* [TASK DETAILS]: From the entries below, reproduce exactly the line containing "(d.guarded = true → (s.found", the line containing "(u.masterSecure m = false", and every line in between, with nothing added.

(Collected data entries)
:::::

-- ==== Sys2Proof/Certificates/Slice0/Obligations.lean ====
section
/-! DEFINITION. The statements for the provers. -/

section
open Sys2Proof Sys2Proof.Machine

/-- A step runs the command at the front of the queue (the model's queue, log entry 2). -/
def Obligations.StepTakesTheFrontCommand : Prop :=
  ∀ (s : State) (c : Instr) (rest : List Instr), s.pending = c :: rest → step s = exec c { s with pending := rest }

/-- An idle step is one FCLK cycle: LCLK advances on FCLK at the rate that Hearth sets (R17, R149; log entry 2). -/
def Obligations.IdleStepIsOneClockCycle : Prop :=
  ∀ s : State, s.pending = [] → ∃ t, step s = .next t ∧ t.pending = [] ∧ t.phys = s.phys + 2 ∧
    ((∀ b ∈ s.raf.rx, s.run + s.pace s.phys < b.due) → (∀ o ∈ s.led.ops, s.phys + 2 < o.due) →
      t.lclk = s.lclk + s.pace s.phys ∧ t.run = s.run + s.pace s.phys ∧ (s.boot.refLost = false → s.pace s.phys = s.rate) ∧
      t.regs = s.regs ∧ t.mem = s.mem ∧ t.flash = s.flash)

/-- The state after reset: every register at its row's reset value, nothing running, nothing waiting. -/
def Obligations.ResetStateIsSound : Prop :=
  State.reset.Sound ∧ State.reset.pending = [] ∧ (∀ a, State.reset.reg a = resetWord a) ∧ State.reset.lclk = 0 ∧
    State.reset.running = false ∧ State.reset.seq.next = none ∧ ∀ a, Memory.read State.reset.mem a = 0

/-- Soundness is an invariant of every step. -/
def Obligations.StepKeepsSound : Prop :=
  ∀ s t : State, s.Sound → step s = .next t → t.Sound

/-- A step consumes exactly the front command and lets time pass forward only (log entry 2). -/
def Obligations.StepConsumesOneCommand : Prop :=
  ∀ s t : State, step s = .next t → t.pending = s.pending.tail ∧ s.phys ≤ t.phys

/-- A programmed fuse cannot return to 0 (R69): whatever the command, resets and warm reload included. -/
def Obligations.ProgrammedFusesStayProgrammed : Prop :=
  ∀ (s t : State) (w b : Nat), s.burntBit w b = true → step s = .next t → t.burntBit w b = true

/-- R50: an access that is not naturally aligned has an unpredictable result: the model stops there, by name. -/
def Obligations.MisalignedAccessIsRefused : Prop :=
  ∀ (s : State) (dt : Nat) (m : Master) (size : Size) (a : BitVec 32) (v : Word), s.Live dt → a.toNat % sizeBytes size ≠ 0 →
    exec (.registerWrite dt m size a v) s = .refused .unaligned ∧ exec (.registerRead dt m size a) s = .refused .unaligned ∧
    exec (.rcRead dt m size a) s = .refused .unaligned ∧
    ∀ w, exec (.memoryWindowAccess dt m size w a v) s = .refused .unaligned

/-- R9: a read of an unlisted address returns an unpredictable value, and a write has an unpredictable result. -/
def Obligations.UnlistedAddressReadsAFreeValue : Prop :=
  ∀ (s : State) (dt : Nat) (m : Master) (a : BitVec 32) (v : Word), s.Live dt → plainAddr a.toNat = true → regAt a.toNat = none →
    (((s.found dt a.toNat).lodge m false a.toNat).1 = true →
      Completes (.registerRead dt m .b32 a) s (fun t =>
        t.rdata = BitVec.ofNat 32 (Config.freeValue (s.found dt a.toNat).freeCtr).toNat ∧
        (s.found dt a.toNat).Within t (fun _ => False))) ∧
    (((s.found dt a.toNat).lodge m true a.toNat).1 = true →
      exec (.registerWrite dt m .b32 a v) s = .refused .unlistedAddress)

/-- R8: reserved fields read as zero, and writing another value has an unpredictable result. -/
def Obligations.ReservedBitsReadZeroAndRefuseOnes : Prop :=
  ∀ (s : State) (dt : Nat) (m : Master) (a : BitVec 32) (v : Word), s.Live dt → plainAddr a.toNat = true →
    ∀ d, regAt a.toNat = some d →
    (((s.found dt a.toNat).lodge m false a.toNat).1 = true →
      Completes (.registerRead dt m .b32 a) s (fun t =>
        ∀ i, (d.mask (fun _ => true)).testBit i = false → t.rdata.toNat.testBit i = false)) ∧
    (((s.found dt a.toNat).lodge m true a.toNat).1 = true →
      (d.guarded = true → (s.found dt a.toNat).masterSecure m = true) → ¬ ReservedClear a.toNat v.toNat →
      exec (.registerWrite dt m .b32 a v) s = .refused .reservedField)

/-- R56 and R62: the worlds of blocks and masters decide what an access does. -/
def Obligations.WorldsGovernAccesses : Prop :=
  ∀ (s : State) (dt : Nat) (m : Master) (size : Size) (a : BitVec 32) (v : Word), s.Sound → s.Live dt →
    a.toNat % sizeBytes size = 0 → (s.found dt a.toNat).asOfCycle.regions a.toNat = [] → ∀ e, entryOf a.toNat = some e →
    let u := s.found dt a.toNat
    let noted := fun (t : State) (k : Nat) => u.Within t (fun r => 0x20040 ≤ r ∧ r < 0x20050 ∨ 0x30C00 ≤ r ∧ r < 0x30E00) ∧
      t.fget F.LODGE_VIOL_STATUS_VALID = 1 ∧ (u.fget F.LODGE_VIOL_STATUS_VALID = 0 → t.fget F.LODGE_VIOL_STATUS_KIND = k ∧
        t.fget F.LODGE_VIOL_STATUS_WORLD = 0 ∧ t.fget F.LODGE_VIOL_STATUS_MASTER = masterId m ∧
        t.fget F.LODGE_VIOL_ADDR = a.toNat)
    (u.masterSecure m = true → ∀ w, u.lodge m w a.toNat = (true, u)) ∧
    (u.masterSecure m = false → u.asOfCycle.entryWorld e = 1 →
      Completes (.registerRead dt m size a) s (fun t => t.rdata = 0 ∧ noted t 0) ∧
      Completes (.registerWrite dt m size a v) s (fun t => noted t 1))

/-- Registers on which nothing but storage follows a write. -/
def plainRegisters : List Nat :=
  [0x100048, 0x110030, 0x200408, 0x300004, 0x400030, 0x500210, 0x50042C, 0x600040, 0x700028, 0x740000]

/-- R3: a write stores its RW fields, and RO fields ignore it. -/
def Obligations.PlainRegisterWriteStoresItsFields : Prop :=
  ∀ (s : State) (dt : Nat) (m : Master) (a : BitVec 32) (v : Word), s.Sound → a.toNat ∈ plainRegisters →
    ∀ d, regAt a.toNat = some d → s.Reaches dt m a.toNat v.toNat →
    Completes (.registerWrite dt m .b32 a v) s (fun t =>
      (∀ i < 32, (t.reg a.toNat).toNat.testBit i =
        if (d.writeMask .rw).testBit i then v.toNat.testBit i else ((s.found dt a.toNat).reg a.toNat).toNat.testBit i) ∧
      (s.found dt a.toNat).Within t (fun r => r = a.toNat))

/-- R3 and R7 on a register that is one RC field. -/
def Obligations.ReadClearFieldReturnsAndClears : Prop :=
  ∀ (s : State) (dt : Nat) (m : Master) (a : BitVec 32), s.Sound → s.Live dt →
    plainAddr a.toNat = true → ∀ d, regAt a.toNat = some d → d.words = 1 → ∀ f, d.fields = [f] → f.ty = .rc → f.hi = 31 → f.lo = 0 →
    let u := s.found dt a.toNat
    (u.lodge m false a.toNat).1 = true → (d.guarded = true → u.masterSecure m = true) →
    let old := u.cycleRegs.get a.toNat
    let now := u.reg a.toNat
    Completes (.rcRead dt m .b32 a) s (fun t =>
      (if bitsOf (u.justSet a.toNat) 31 0 ≠ 0 then t.rdata = old ∧ t.reg a.toNat = now else t.rdata = now ∧ t.reg a.toNat = 0) ∧
      u.Within t (fun r => r = a.toNat))

/-- The 64-bit values of an axis that only its masters write. -/
def axisWides : List Wide :=
  [F.AX_TARGET, F.AX_VTGT, F.AX_VMAX, F.AX_ACC, F.AX_DEC, F.AX_DEC_MAX, F.AX_FBSCALE, F.AX_POSOFS]

/-- R10 and R11 on the 64-bit values of an axis. -/
def Obligations.WideValuesAreReadAndCommittedWhole : Prop :=
  ∀ (s : State) (dt : Nat) (m : Master) (n : Fin 64) (v : Word), s.Sound → ∀ w, w ∈ axisWides →
    ∀ lo : BitVec 32, lo.toNat = w.addr n 0 → ∀ hi : BitVec 32, hi.toNat = w.addr n 0 + 4 →
    let u := s.found dt lo.toNat
    (s.Reaches dt m lo.toNat v.toNat → Completes (.registerWrite dt m .b32 lo v) s (fun t =>
      lookupWord t.held lo.toNat = some v ∧ t.wget w n = u.wget w n ∧ u.Within t (fun _ => False))) ∧
    (s.Reaches dt m hi.toNat v.toNat → Completes (.registerWrite dt m .b32 hi v) s (fun t =>
      t.wget w n = 2 ^ 32 * v.toNat + ((lookupWord u.held lo.toNat).getD (u.reg lo.toNat)).toNat ∧
      lookupWord t.held lo.toNat = none ∧ u.Within t (fun r => r = lo.toNat ∨ r = hi.toNat))) ∧
    (s.Live dt → (u.lodge m false lo.toNat).1 = true → Completes (.registerRead dt m .b32 lo) s (fun t =>
      t.rdata = u.reg lo.toNat ∧ lookupWord t.snaps hi.toNat = some (u.reg hi.toNat) ∧ u.Within t (fun _ => False))) ∧
    (s.Live dt → (u.lodge m false hi.toNat).1 = true → Completes (.registerRead dt m .b32 hi) s (fun t =>
      t.rdata = (lookupWord u.snaps hi.toNat).getD (u.reg hi.toNat) ∧ u.Within t (fun _ => False)))

/-- R1, R49 and R625 on the windows of plain 32-bit words. -/
def Obligations.MemoryWindowsStoreBytes : Prop :=
  ∀ (s : State) (dt : Nat) (m : Master) (size : Size) (a : BitVec 32) (v : Word), s.Sound → s.Live dt →
    (0x0600_0000 ≤ a.toNat ∧ a.toNat < 0x0640_0000 ∨ 0x0800_0000 ≤ a.toNat ∧ a.toNat < 0x0820_0000) →
    a.toNat % sizeBytes size = 0 →
    let u := s.found dt a.toNat
    let k := sizeBytes size
    ((u.lodge m true a.toNat).1 = true → (size = .b32 ∨ u.parityBad a.toNat = false) →
      Completes (.memoryWindowAccess dt m size true a v) s (fun t =>
        (∀ i < k, Memory.read t.mem (a.toNat + i) = BitVec.ofNat 8 (v.toNat / 2 ^ (8 * i))) ∧
        (∀ b, b < a.toNat ∨ a.toNat + k ≤ b → Memory.read t.mem b = Memory.read u.mem b) ∧ ∀ r, t.reg r = u.reg r)) ∧
    ((u.lodge m false a.toNat).1 = true → u.parityBad a.toNat = false →
      Completes (.memoryWindowAccess dt m size false a v) s (fun t =>
        t.rdata = BitVec.ofNat 32 (ofBytesLE ((List.range k).map (fun i => (Memory.read u.mem (a.toNat + i)).toNat))) ∧
        u.Within t (fun _ => False)))

/-- R45: the end of the Floorplan table, and writes to the table. -/
def Obligations.FloorplanEndReadsZero : Prop :=
  ∀ (s : State) (dt : Nat) (m : Master) (a : BitVec 32) (v : Word), s.Live dt → a.toNat < 0x1000 → a.toNat % 4 = 0 →
    Completes (.registerWrite dt m .b32 a v) s (fun t => (s.found dt a.toNat).Within t (fun _ => False)) ∧
    (0xAD0 ≤ a.toNat → Completes (.registerRead dt m .b32 a) s (fun t =>
      t.rdata = 0 ∧ (s.found dt a.toNat).Within t (fun _ => False)))

/-- Floorplan entry `e` exists and the Lodge can assign its world. -/
def assignable (e : Nat) : Bool := floorplan.any (fun r => decide (r.entry ≤ e) && decide (e < r.entry + r.count) && !r.fixed)

/-- R55, and R65 on BWORLD. -/
def Obligations.WorldAssignmentFollowsBworldAndLock : Prop :=
  ∀ (s : State) (dt : Nat) (m : Master) (j : Fin 8) (v : Word), s.Sound → ∀ a : BitVec 32, a.toNat = F.LODGE_BWORLD.addr 0 j →
    s.Reaches dt m a.toNat v.toNat →
    let u := s.found dt a.toNat
    Completes (.registerWrite dt m .b32 a v) s (fun t => u.Within t (fun r => r = a.toNat) ∧
      (u.fget F.LODGE_CTRL_LOCK = 1 → t.reg a.toNat = u.reg a.toNat) ∧
      (u.fget F.LODGE_CTRL_LOCK = 0 → ∀ b < 32,
        (t.reg a.toNat).toNat.testBit b = (assignable (32 * j + b) && v.toNat.testBit b) ∧
        (assignable (32 * j + b) = true → t.entryWorld (32 * j + b) = b2n (v.toNat.testBit b))))

/-- R23, and the first cycle start of R20 and R22. -/
def Obligations.RunStartChecksAndSchedules : Prop :=
  ∀ (s : State) (dt : Nat) (m : Master) (v : Word), s.Sound → s.Reaches dt m 0x30400 (setB v 1) →
    let u := s.found dt 0x30400
    let fi := u.fget F.CYC_CFG_FISEL
    let bad := fi = 7 ∨ (if fi = 6 then 16 else 32) < ((List.finRange 64).filter (fun (n : Fin 64) => u.fget F.AX_CFG_KIND n == 1)).length
    u.fget F.FLT_DEVFLT_HALT = 0 → u.seq.next = none → u.seq.restart = none → u.seq.stopEnd = none →
    Completes (.runStart dt m v) s (fun t => u.Within t (fun a => a = 0x30400 ∨ a = 0x3040C) ∧
      (bad → t.fget F.CYC_STATUS_CFGERR = 1 ∧ t.seq.next = none) ∧
      (¬ bad → u.fget F.CYC_CTRL_RUN = 0 → t.fget F.CYC_CTRL_RUN = 1 ∧ t.reg 0x3040C = u.reg 0x3040C ∧
        ∃ n, t.seq.next = some n ∧ u.run + 500 * u.rate ≤ n ∧ n < u.run + 500 * u.rate + tiOf fi * unitNs ∧
          ((u.lclk : Int) + n - u.run - ((u.fget F.CYC_PHASE % tiOf fi * unitNs : Nat) : Int)) % ((tiOf fi * unitNs : Nat) : Int) = 0))

/-- R25, and the cycle starts of R20 and R27. -/
def Obligations.RunStopAndCycleStart : Prop :=
  (∀ (s : State) (dt : Nat) (m : Master) (v : Word), s.Sound → s.Reaches dt m 0x30400 (clrB v 1) →
    let u := s.found dt 0x30400
    u.fget F.CYC_CTRL_RUN = 1 → u.seq.stopEnd = none →
    Completes (.runStop dt m v) s (fun t => u.Within t (fun a => a = 0x30400) ∧ t.fget F.CYC_CTRL_RUN = 0 ∧ t.seq.next = none ∧
      t.seq.stopEnd = (if u.seq.starting.isSome then none else u.seq.next))) ∧
  (∀ (s : State) (dt : Nat), s.Sound → s.Live dt → s.seq.stopEnd = none → ∀ n, s.seq.next = some n →
    let u := s.wait dt
    (u.run < n → exec (.cycleStart dt) s = .next u) ∧
    (n ≤ u.run → u.cycleLegal = false → exec (.cycleStart dt) s = .refused .unpredictable) ∧
    (n ≤ u.run → u.cycleLegal = true → ∃ b,
      exec (.cycleStart dt) s =
        .next (b.cycleWork u.seq.starting.isSome u.seq.predict (u.seq.starting.isSome || u.isFp) u.seq.walk) ∧
      b.seq.start = n ∧ b.fget F.CYC_STATUS_RUNNING = 1 ∧ b.wget F.CYC_COUNT = b.seq.k % 2 ^ 64 ∧
      b.seq.k = (if u.seq.starting.isSome || u.seq.predict then u.indexAt n else u.seq.k + 1) ∧
      b.seq.next = some (((n + u.tiU : Nat) : Int) - u.walkMove u.seq.walk).toNat ∧
      u.Within b (fun a => 0x3040C ≤ a ∧ a < 0x30418 ∨ u.hostPan = true ∧ a = F.PAN_HOSTDEFER.addr 0 0)))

:::::

* [WRITTEN REPLY]:
      (d.guarded = true → (s.found dt a.toNat).masterSecure m = true) → ¬ ReservedClear a.toNat v.toNat →
      exec (.registerWrite dt m .b32 a v) s = .refused .reservedField)

/-- R56 and R62: the worlds of blocks and masters decide what an access does. -/
def Obligations.WorldsGovernAccesses : Prop :=
  ∀ (s : State) (dt : Nat) (m : Master) (size : Size) (a : BitVec 32) (v : Word), s.Sound → s.Live dt →
    a.toNat % sizeBytes size = 0 → (s.found dt a.toNat).asOfCycle.regions a.toNat = [] → ∀ e, entryOf a.toNat = some e →
    let u := s.found dt a.toNat
    let noted := fun (t : State) (k : Nat) => u.Within t (fun r => 0x20040 ≤ r ∧ r < 0x20050 ∨ 0x30C00 ≤ r ∧ r < 0x30E00) ∧
      t.fget F.LODGE_VIOL_STATUS_VALID = 1 ∧ (u.fget F.LODGE_VIOL_STATUS_VALID = 0 → t.fget F.LODGE_VIOL_STATUS_KIND = k ∧
        t.fget F.LODGE_VIOL_STATUS_WORLD = 0 ∧ t.fget F.LODGE_VIOL_STATUS_MASTER = masterId m ∧
        t.fget F.LODGE_VIOL_ADDR = a.toNat)
    (u.masterSecure m = true → ∀ w, u.lodge m w a.toNat = (true, u)) ∧
    (u.masterSecure m = false → u.asOfCycle.entryWorld e = 1 →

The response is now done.